No. Hexarelin is a stabilized analog of GHRP-6, produced by substituting a 2-methyl-tryptophan at position 2 to improve chemical stability. GHRP-6 and GHRP-2 are the older parent peptides in the same family.
Does hexarelin act through the ghrelin receptor?
Its GH-releasing arm does, acting at GHS-R1a in the pituitary and hypothalamus. Its cardiac binding, by contrast, was traced to a different receptor, the scavenger receptor CD36. The two arms are pharmacologically distinct.
Is the cardioprotection real in humans?
There are no controlled human cardioprotection trials. The cardiac findings are entirely rodent and ex-vivo perfused-heart data, and one of the CD36-mediated coronary responses was vasoconstriction rather than an unambiguous benefit. The literature describes a mechanism of interest, not an established therapy.
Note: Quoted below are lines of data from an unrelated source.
-- ==== Sys2Proof/Decode.lean ====
section
/-! DEFINITION. Chapter 12: the frame check, frames, requests and the configuration image as bytes, each with its
reader; and `decodeTableWord`, which answers none, since no row of the table has bits. -/

namespace Sys2Proof

/-! ## Numbers, high byte first -/

/-- The two bytes of a 16-bit number, high byte first. -/
def bytes2 (n : Nat) : List Nat := [n / 256 % 256, n % 256]

/-- The three bytes of a 24-bit number, high byte first. -/
def bytes3 (n : Nat) : List Nat := [n / 65536 % 256, n / 256 % 256, n % 256]

/-- The four bytes of a 32-bit number, high byte first. -/
def bytes4 (n : Nat) : List Nat := [n / 16777216 % 256, n / 65536 % 256, n / 256 % 256, n % 256]

/-- A flag as a number. -/
def bit (b : Bool) : Nat := if b then 1 else 0

/-- Bit `i` of a byte. -/
def bitAt (n i : Nat) : Bool := n / 2 ^ i % 2 == 1

/-- A station and channel pair in one byte (chapter 12, opening). -/
def pairByte (p : Pair) : Nat := p.station * 8 + p.channel

/-- The pair a byte holds. -/
def pairOf (b : Nat) : Pair := ⟨b / 8, b % 8⟩

/-- A pair names station 1 to 24 and channel 0 to 5 (R197). -/
def pairValid (p : Pair) : Bool := 1 ≤ p.station && p.station ≤ 24 && p.channel ≤ 5

/-- A two-byte number read as two's complement. -/
def signed16 (n : Nat) : Int := if n < 32768 then (n : Int) else (n : Int) - 65536

/-- A signed number in two's complement, as a 16-bit number. -/
def unsigned16 (i : Int) : Nat := (i % 65536).toNat

/-! ## The 16-bit cyclic check (section 12.1) -/

/-- One bit of the check: shift out the high bit, and add the generator x^16 + x^12 + x^5 + 1 where it was set. -/
def crcBit (c : Word16) : Word16 := if c.msb then (c <<< 1) ^^^ 0x1021#16 else c <<< 1

/-- One byte of the check, from bit 7 down. -/
def crcByte (c : Word16) (b : Byte) : Word16 :=
  crcBit (crcBit (crcBit (crcBit (crcBit (crcBit (crcBit (crcBit
    (c ^^^ ((b.setWidth 16) <<< 8)))))))))

/-- The check of a run of bytes: starting value FFFFh, no final inversion. -/
def crc (bs : List Byte) : Word16 := bs.foldl crcByte 0xFFFF#16

/-! ## Piece content and items: sizes, writing, reading -/

/-- Three bytes of an optional gauge, none when absent. -/
def optBytes3 : Option Nat → List Nat
  | some n => bytes3 n
  | none => []

/-- Two bytes of an optional number, none when absent. -/
def optBytes2 : Option Nat → List Nat
  | some n => bytes2 n
  | none => []

/-- Stage codes (section 12.1). -/
def Stage.code : Stage → Nat
  | .steep => 1
  | .box => 2
  | .kiln => 3

/-- The stage of a code. -/
def stageOf : Nat → Option Stage
  | 1 => some .steep
  | 2 => some .box
  | 3 => some .kiln
  | _ => none

/-- Piece content as bytes (section 12.1): 8 to 21 of them. -/
def encodeContent (p : Piece) : List Nat :=
  bytes2 p.id.toNat ++ bytes2 p.lot ++ [p.stage.code, p.phases,
    bit p.orphan * 16 + bit p.deficient * 8 + bit p.handGauged * 4 + bit p.castInterrupted * 2
      + bit p.unconfirmedOut,
    bit p.steepGauge.isSome * 16 + bit p.couchGauge.isSome * 8 + bit p.sample.isSome * 4
      + bit p.moisture.isSome * 2 + bit p.duty.isSome]
  ++ optBytes3 p.steepGauge ++ optBytes3 p.couchGauge ++ optBytes2 p.sample ++ optBytes2 p.moisture
  ++ optBytes3 p.duty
Does hexarelin cause desensitization?
The evidence is mixed and schedule-dependent. Short-term intranasal or oral hexarelin did not blunt subsequent GH responsiveness in two human studies, though continuous or high-frequency exposure can attenuate GH output. The honest framing is route- and schedule-dependent.
How is hexarelin different from ipamorelin?
Ipamorelin is a later, more selective GHS-R1a agonist with less ACTH, cortisol and prolactin cross-activation, and it is not part of the CD36 cardiac literature. That cardiac story is specific to hexarelin and the classic GHRPs. For background on the wider class, see our overview of growth hormone secretagogues and the guides to GHRP-6, GHRP-2 and ipamorelin.
Is hexarelin an approved medicine?
No. It is an investigational peptide with no marketing authorization from the EMA or FDA and is prohibited in sport as a growth-hormone secretagogue. Condor Research handles it strictly as Research Use Only, not for human or animal administration.